# From Texts to Numeric Vectors

In [None]:
import seaborn as sns
sns.set_context("talk")

from sklearn.feature_extraction.text import CountVectorizer

In [None]:
corpus = ['Time flies like an arrow.', 'Fruit flies like a banana.']

The default tokenizer suppresses single-character tokens. Let's modify it a bit in order to keep all words.

In [None]:
one_hot_vectorizer = CountVectorizer(token_pattern=r'(?u)\b\w+\b',binary=True)
one_hot_vectorizer

Apply the set-of-words vectorizer to our corpus

In [None]:
one_hot = one_hot_vectorizer.fit_transform(corpus)
print(one_hot.toarray())

Let's have some fun and show the one-hot-vectors one heat map...

In [None]:
sns.heatmap(one_hot.toarray(), annot=True, cmap="Reds",cbar=False, 
    xticklabels=one_hot_vectorizer.get_feature_names(), 
    yticklabels=[s[0:5]+"…" for s in corpus])

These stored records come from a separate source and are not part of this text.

-- ==== Sys2Proof/Machine/Scalar.lean ====
section
/-! DEFINITION. Meanings of group 1, the scalar instructions (10 R296 to R301, R322 to R326). None of them traps but for
the words that the decoder refuses and a reserved rounding mode written to `%fpcsr`. -/

namespace Sys2Proof.Machine

/-- `sadd` and `ssub` results (10 R323): `v` is the exact signed result of the wrapping form, `u` the unsigned one. -/
def clampS (v : Int) : Word := BitVec.ofInt 64 (max (-(2 ^ 63 : Int)) (min (2 ^ 63 - 1) v))
/-- `sadd` (10 R323). -/
def saddVal (m : SAddOp) (a b : Word) : Word :=
  match m with
  | .wrap => a + b
  | .w => (lo32 (a + b)).setWidth 64
  | .ss => clampS (a.toInt + b.toInt)
  | .us => wd (min (a.toNat + b.toNat) (2 ^ 64 - 1))
/-- `ssub` (10 R323). -/
def ssubVal (m : SAddOp) (a b : Word) : Word :=
  match m with
  | .wrap => a - b
  | .w => (lo32 (a - b)).setWidth 64
  | .ss => clampS (a.toInt - b.toInt)
  | .us => wd (a.toNat - b.toNat)
/-- `smul` (10 R323). -/
def smulVal (m : SMulOp) (a b : Word) : Word :=
  match m with
  | .lo => a * b
  | .hs => (BitVec.ofInt 128 (a.toInt * b.toInt)).extractLsb' 64 64
  | .hu => (BitVec.ofNat 128 (a.toNat * b.toNat)).extractLsb' 64 64
  | .ww => wd ((lo32 a).toNat * (lo32 b).toNat)
/-- The second operand of `sand`, `sor` and `sxor`, inverted in the `.n` forms (10 R323). -/
def slogB (m : SLogOp) (b : Word) : Word :=
  match m with
  | .plain => b
  | .inv => ~~~b
/-- `sshl` (10 R323): c is bits [5:0] of b. -/
def sshlVal (m : SShlOp) (a b : Word) : Word :=
  match m with
  | .shl => a <<< (b.toNat % 64)
  | .rol => a.rotateLeft (b.toNat % 64)
/-- `sshr` (10 R323). -/
def sshrVal (m : ShrOp) (a b : Word) : Word :=
  match m with
  | .shr => a >>> (b.toNat % 64)
  | .sra => a.sshiftRight (b.toNat % 64)
  | .ror => a.rotateRight (b.toNat % 64)
/-- Minimum and maximum of two values of any width (10 R323, 11 R336). -/
def minMaxVal {w : Nat} (m : MinMaxOp) (a b : BitVec w) : BitVec w :=
  match m with
  | .min => if b.slt a then b else a
  | .max => if a.slt b then b else a
  | .minu => if b.ult a then b else a
  | .maxu => if a.ult b then b else a
/-- An integer comparison of any width (10 R323, 11 R337). -/
def cmpVal {w : Nat} (m : CmpOp) (a b : BitVec w) : Bool :=
  match m with
  | .eq => a = b
  | .ne => a ≠ b
  | .lt => a.slt b
  | .ge => !a.slt b
  | .ltu => a.ult b
  | .geu => !a.ult b
/-- The condition of `ssel` on the old destination (10 R323). -/
def sselCond (m : SSelOp) (old : Word) : Bool :=
  match m with
  | .nz => old ≠ 0
  | .neg => old.getLsbD 63
/-- `slogi` (10 R325). -/
def slogiVal (f : SLogiOp) (a : Word) (i : BitVec 8) : Word :=
  match f with
  | .and => a &&& i.signExtend 64
  | .or => a ||| i.signExtend 64
  | .xor => a ^^^ i.signExtend 64
  | .shl => a <<< i.toNat
  | .shr => a >>> i.toNat
  | .sra => a.sshiftRight i.toNat
  | .ror => a.rotateRight i.toNat
  | .ins => a * 256 ||| i.setWidth 64
/-- Number of set bits below bit `n`. -/
def popBelow (a : Word) : Nat → Nat
  | 0 => 0
  | n + 1 => popBelow a n + if a.getLsbD n then 1 else 0
/-- Zero bits above the highest set bit below bit `n`. -/
def clzBelow (a : Word) : Nat → Nat
  | 0 => 0
  | n + 1 => if a.getLsbD n then 0 else clzBelow a n + 1
/-- Zero bits from bit 64 − n up to the lowest set bit. -/
def ctzFrom (a : Word) : Nat → Nat
  | 0 => 0
  | n + 1 => if a.getLsbD (63 - n) then 0 else ctzFrom a n + 1
/-- Bit i of the result is bit 63 − i. -/
def brev64 (a : Word) : Word := a.reverse
/-- Byte i of the result is byte 7 − i. -/
def bswap64 (a : Word) : Word :=
  (((((((a.extractLsb' 0 8 ++ a.extractLsb' 8 8) ++ a.extractLsb' 16 8) ++ a.extractLsb' 24 8) ++ a.extractLsb' 32 8) ++
    a.extractLsb' 40 8) ++ a.extractLsb' 48 8) ++ a.extractLsb' 56 8)
/-- lo of `.ext` and `.exts` (10 R324). -/
def extLo (b : Word) : Nat := fld b 5 0
/-- w of `.ext` and `.exts` (10 R324). -/
def extW (b : Word) : Nat := min (fld b 14 8) 64
/-- `sbit.ext` (10 R324). -/
def extVal (a b : Word) : Word := wd (a.toNat / 2 ^ extLo b % 2 ^ extW b)
/-- `sbit.exts` (10 R324). -/
def extsVal (a b : Word) : Word :=
  let w := extW b
  let v := a.toNat / 2 ^ extLo b % 2 ^ w
  if w ≠ 0 && v / 2 ^ (w - 1) = 1 then BitVec.ofInt 64 ((v : Int) - (2 ^ w : Nat)) else wd v

/-- A scalar result of latency 2 completes the instruction (16 R425). -/
def scal (d : Reg) (x : Word) (s : State) : Out := .next (next (putS 2 d x s))

/-- `sadd` (10 R323). -/
def execSadd (d a b : Reg) (m : SAddOp) (s : State) : Out := scal d (saddVal m (sreg s.g a) (sreg s.g b)) s
/-- `ssub` (10 R323). -/
def execSsub (d a b : Reg) (m : SAddOp) (s : State) : Out := scal d (ssubVal m (sreg s.g a) (sreg s.g b)) s
/-- `smul` (10 R323), of latency 4 (16 R425). -/
def execSmul (d a b : Reg) (m : SMulOp) (s : State) : Out :=
  .next (next (putS 4 d (smulVal m (sreg s.g a) (sreg s.g b)) s))
/-- `sand` (10 R323). -/
def execSand (d a b : Reg) (m : SLogOp) (s : State) : Out := scal d (sreg s.g a &&& slogB m (sreg s.g b)) s
/-- `sor` (10 R323). -/
def execSor (d a b : Reg) (m : SLogOp) (s : State) : Out := scal d (sreg s.g a ||| slogB m (sreg s.g b)) s
/-- `sxor` (10 R323). -/
def execSxor (d a b : Reg) (m : SLogOp) (s : State) : Out := scal d (sreg s.g a ^^^ slogB m (sreg s.g b)) s
/-- `sshl` (10 R323). -/
def execSshl (d a b : Reg) (m : SShlOp) (s : State) : Out := scal d (sshlVal m (sreg s.g a) (sreg s.g b)) s
/-- `sshr` (10 R323). -/
def execSshr (d a b : Reg) (m : ShrOp) (s : State) : Out := scal d (sshrVal m (sreg s.g a) (sreg s.g b)) s
/-- `sminmax` (10 R323). -/
def execSminmax (d a b : Reg) (m : MinMaxOp) (s : State) : Out := scal d (minMaxVal m (sreg s.g a) (sreg s.g b)) s
/-- `scmp` (10 R323). -/
def execScmp (d a b : Reg) (m : CmpOp) (s : State) : Out := scal d (if cmpVal m (sreg s.g a) (sreg s.g b) then 1 else 0) s
/-- `ssel` (10 R323). -/
def execSsel (d a b : Reg) (m : SSelOp) (s : State) : Out :=
  scal d (if sselCond m (sreg s.g d) then sreg s.g a else sreg s.g b) s
/-- `saddi` (10 R325). -/
def execSaddi (d a : Reg) (i : BitVec 11) (s : State) : Out := scal d (sreg s.g a + i.signExtend 64) s
/-- `slogi` (10 R325). -/
def execSlogi (d a : Reg) (f : SLogiOp) (i : BitVec 8) (s : State) : Out := scal d (slogiVal f (sreg s.g a) i) s
/-- `sli` (10 R325). -/
def execSli (d : Reg) (i : BitVec 18) (s : State) : Out := scal d (i.signExtend 64) s
/-- `sbit` (10 R324): `.tok` writes a lane mask, `.fromk` reads one. -/
def execSbit (d a b : Reg) (m : SBitOp) (s : State) : Out :=
  let x := sreg s.g a
  match m with
  | .popc => scal d (wd (popBelow x 64)) s
  | .clz => scal d (wd (clzBelow x 64)) s
  | .ctz => scal d (wd (ctzFrom x 64)) s
  | .brev => scal d (brev64 x) s
  | .bswap => scal d (bswap64 x) s
  | .ext => scal d (extVal x (sreg s.g b)) s
  | .exts => scal d (extsVal x (sreg s.g b)) s
  | .tok => .next (next (putK 2 (d.setWidth 3) (lo32 x) s))
  | .fromk => scal d ((mreg s.g (a.setWidth 3)).setWidth 64) s

/-- `%xctl` as a word (10 R300). -/
def xctl (g : Gang) : Word :=
  (if g.inh then 0x80 else 0) ||| (if g.prec then 0x40 else 0) ||| (if g.pair then 0x20 else 0) ||| if g.pme then 1 else 0
/-- `%cycle` of a gang's package: cycles since its last reset (10 R297). -/
def cycleOf (s : State) (g : Gang) : Nat :=
  match s.pkgs.find? (fun p => p.pkg = g.at_.pkg) with
  | some p => s.cycle - p.resetAt
  | none => s.cycle
/-- The value of special register `n` (10 R297), zero-extended. -/
def readSpr (s : State) (n : Nat) : Word :=
  let g := s.g
  match n with
  | 0x00 => (path g).exec.setWidth 64
  | 0x01 => (path g).lanes.setWidth 64
  | 0x03 => wd g.at_.slot
  | 0x04 => wd g.at_.core
  | 0x05 => wd g.at_.cluster
  | 0x06 => wd g.at_.die
  | 0x07 => wd g.at_.pkg
  | 0x08 => wd g.level
  | 0x09 => wd g.window
  | 0x0A => wd (cycleOf s g)
  | 0x0B => g.prio.setWidth 64
  | 0x0C => wd g.blocks
  | 0x0D => wd g.rstack.length
  | 0x10 => g.fpcsr.setWidth 64
  | 0x11 => g.lscale.setWidth 64
  | 0x12 => g.ovf
  | 0x14 => g.rkseed
  | 0x15 => g.rkid.setWidth 64
  | 0x16 => g.rkstep.setWidth 64
  | 0x17 => g.rkbase
  | 0x20 => g.xpc
  | 0x21 => g.xcause.setWidth 64
  | 0x22 => g.xaddr
  | 0x23 => g.xmask.setWidth 64
  | 0x24 => g.xinfo
  | 0x25 => xctl g
  | 0x26 => g.xvec
  | _ => 0
/-- The bits of `%fpcsr` that a write changes (05 R171). -/
def csrMask : W32 := 0x373F
/-- A write of special register `n`, keeping every RO and reserved bit (10 R298, R300); `%exec` stores new AND `%path`
(03 R89). -/
def writeSpr (n : Nat) (x : Word) (g : Gang) : Gang :=
  match n with
  | 0x00 => setPath g { path g with exec := lo32 x &&& (path g).lanes }
  | 0x10 => { g with fpcsr := (lo32 x &&& csrMask) ||| (g.fpcsr &&& ~~~csrMask) ||| g.orNow.setWidth 32 }
  | 0x11 => { g with lscale := lo32 x }
  | 0x12 => { g with ovf := (x &&& 0xFFFF) ||| (g.ovf &&& ~~~0xFFFF) }
  | 0x14 => { g with rkseed := x }
  | 0x15 => { g with rkid := lo32 x }
  | 0x16 => { g with rkstep := lo32 x }
  | 0x17 => { g with rkbase := x }
  | 0x20 => { g with xpc := x }
  | 0x25 => { g with pme := x.getLsbD 0 }
  | 0x26 => { g with xvec := x }
  | _ => g
/-- The writing forms of `sspr` (10 R298, R299): a write that would place 0b101 to 0b111 in rm traps. -/
def sprWrite (n : BitVec 8) (x : Word) (s : State) : Out :=
  if n = 0x10 && 5 ≤ fld x 10 8 then .next (raise ⟨cOperand, 0, 0⟩ s)
  else .next (next { s with g := writeSpr n.toNat x s.g })
/-- `sspr.rd` (10 R298). -/
def execSsprRd (d : Reg) (n : BitVec 8) (s : State) : Out := scal d (readSpr s n.toNat) s
/-- `sspr.wr` (10 R298). -/
def execSsprWr (a : Reg) (n : BitVec 8) (s : State) : Out := sprWrite n (sreg s.g a) s
/-- `sspr.or` (10 R298). -/
def execSsprOr (a : Reg) (n : BitVec 8) (s : State) : Out := sprWrite n (readSpr s n.toNat ||| sreg s.g a) s
/-- `sspr.andn` (10 R298). -/
def execSsprAndn (a : Reg) (n : BitVec 8) (s : State) : Out := sprWrite n (readSpr s n.toNat &&& ~~~sreg s.g a) s

end Sys2Proof.Machine
end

## Apply to new unseen test data
Applying the transformation to unseen texts. Just ignoring the out-of-vocabulary items is the proper way of doing it.

In [None]:
test_corpus = ['Fruit flies like an apple.']

In [None]:
one_hot_test = one_hot_vectorizer.transform(test_corpus)
print(one_hot_test.toarray())

In [None]:
sns.heatmap(one_hot_test.toarray(), annot=True, cmap="Reds",
cbar=False, xticklabels=one_hot_vectorizer.get_feature_names(), yticklabels=[s[0:5]+"…" for s in test_corpus])

You see... no apples here

In [None]:
help(one_hot_vectorizer)